COMPUTER SCIENCE FUNDAMENTALS SERIES

Divide and
Conquer

Master theorem · Merge sort · Quick sort ·
Strassen's algorithm · Closest pair · FFT
Mid-level software engineer track  ·  20 slides
02

The Paradigm: Divide, Conquer, Combine

Three steps

Every divide-and-conquer algorithm follows the same recursive blueprint:

1 Divide — break the problem into smaller, independent subproblems of the same type
2 Conquer — solve each subproblem recursively; if small enough, solve directly (base case)
3 Combine — merge the subproblem solutions into a solution for the original problem

When to use D&C

  • Problem has optimal substructure — solution builds from sub-solutions
  • Subproblems are independent — no shared mutable state
  • Combining is efficient — merging cost must not dominate
  • Examples: sorting, searching, geometric problems, algebraic transforms

D&C vs Dynamic Programming: both decompose problems. D&C subproblems are independent (no overlap); DP subproblems overlap and require memoisation.

03

Recurrence Relations

Defining runtime recursively

A D&C algorithm with a subproblems of size n/b and O(nd) combine work has recurrence:

T(n) = a · T(n/b) + O(n^d)

Solution methods

  • Substitution — guess the form, prove by induction
  • Recursion tree — draw the tree, sum work per level
  • Master theorem — closed-form for T(n) = aT(n/b) + O(nd)
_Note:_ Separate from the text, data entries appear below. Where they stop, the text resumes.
-- ==== Sys2Proof/Machine/Timing.lean ====
section
/-! DEFINITION. The timing primitives (40_timing_primitives.md): the delay of READ_BYTE and the command DELAY. -/

namespace Sys2Proof.Machine

/-- The one micro-step of DELAY (R103): one `Wait` event of the class's units (R101, D38). -/
def delaySteps (cls : DelayClass) : List MicroStep :=
  [ ⟨.wait (delayUnits cls), .keep, none⟩ ]

/-- DELAY (R103): no precondition. -/
def execDelay (cls : DelayClass) (s : State) : Host.Outcome State Fault Refusal :=
  s.perform true (fun _ => true) (delaySteps cls) (fun _ => 0#20)

end Sys2Proof.Machine
end

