-- ==== Sys2Proof/Machine/Step.lean ====
section
/-! DEFINITION. One step: the block leaves reset, or finishes the command in progress, or the host makes its next move, one whole command if that is it
(log 2). With no move left nothing changes: the pins hold their levels (10_state.md R14, 00_scope.md R5). -/

namespace Sys2Proof.Machine

def step (s : State) : Host.Outcome State Fault Refusal :=
  if s.inReset then .next s.leaveReset
  else if s.busy then s.resume
  else
    match s.moves with
    | [] => .next s
    | m :: rest => (s.popMove rest).hostMove m

/-- The state with the host about to present the command word `w`, the block out of reset and idle, so that the next step runs exactly it (log 3). -/
def State.withFetchWord (s : State) (_nbits w : Nat) : State :=
  { s with
    moves := .command (BitVec.ofNat 44 w) :: s.moves
    busy := false
    ustep := 0
    dlyCnt := 0
    inReset := false }

end Sys2Proof.Machine
end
Common recurrence examples

AlgorithmRecurrenceSolution
Binary searchT(n) = T(n/2) + O(1)O(log n)
Merge sortT(n) = 2T(n/2) + O(n)O(n log n)
KaratsubaT(n) = 3T(n/2) + O(n)O(n1.585)
StrassenT(n) = 7T(n/2) + O(n2)O(n2.807)
Naive multiplyT(n) = 4T(n/2) + O(n)O(n2)
04

The Master Theorem

For recurrence T(n) = a · T(n/b) + O(nd) where a ≥ 1, b > 1, d ≥ 0:

Case 1 — Leaves dominate

d < logb(a)

T(n) = O(nlogb(a))

Recursion branches faster than work shrinks

Case 2 — Balanced

d = logb(a)

T(n) = O(nd · log n)

Each level does equal work; log n levels total

Case 3 — Root dominates

d > logb(a)

T(n) = O(nd)

Combine cost dwarfs recursive cost

Worked examples

Algorithma, b, dlogb(a)CaseResult
Merge sort2, 2, 11Case 2O(n log n)
Binary search1, 2, 00Case 2O(log n)
Strassen7, 2, 22.807Case 1O(n2.807)
Karatsuba3, 2, 11.585Case 1O(n1.585)

The Master Theorem does not cover all recurrences. Akra–Bazzi generalises it to unequal subproblem sizes.

05

Merge Sort

The canonical D&C sort

1 Divide — split array into two halves
2 Conquer — recursively sort each half
3 Combine — merge two sorted halves in O(n)

Properties

  • Time: O(n log n) worst, average, and best case
  • Space: O(n) auxiliary (merge buffer)
  • Stable: yes — equal elements preserve original order
  • Not in-place: requires extra memory proportional to input

Pseudocode

merge_sort(A, lo, hi):
    if hi - lo <= 1: return
    mid = (lo + hi) / 2
    merge_sort(A, lo, mid)
    merge_sort(A, mid, hi)
    merge(A, lo, mid, hi)

merge(A, lo, mid, hi):
    L = A[lo..mid]
    R = A[mid..hi]
    i = j = 0, k = lo
    while i < |L| and j < |R|:
        if L[i] <= R[j]:
            A[k++] = L[i++]
        else:
            A[k++] = R[j++]
    copy remaining L or R into A
06

Merge Sort — Analysis

Recursion tree

Level 0:     n work  (1 merge of n)
Level 1:     n work  (2 merges of n/2)
Level 2:     n work  (4 merges of n/4)
  ...
Level log n: n work  (n merges of 1)

Total: n · log n

Inversion counting

Merge sort can count inversions during the merge step. When a right-side element is chosen before left-side elements, it crosses over all remaining left elements — add that count.

Practical variants

Timsort

Python and Java's hybrid: natural merge sort + insertion sort for small runs. Exploits partially-sorted input for O(n) best case.

Bottom-up merge sort

Iterative variant. Merge pairs of size 1, then 2, then 4, ... Better cache locality, no recursion overhead.

External merge sort

Standard algorithm for sorting data that does not fit in RAM. Split into sorted runs, merge runs from disk using a priority queue.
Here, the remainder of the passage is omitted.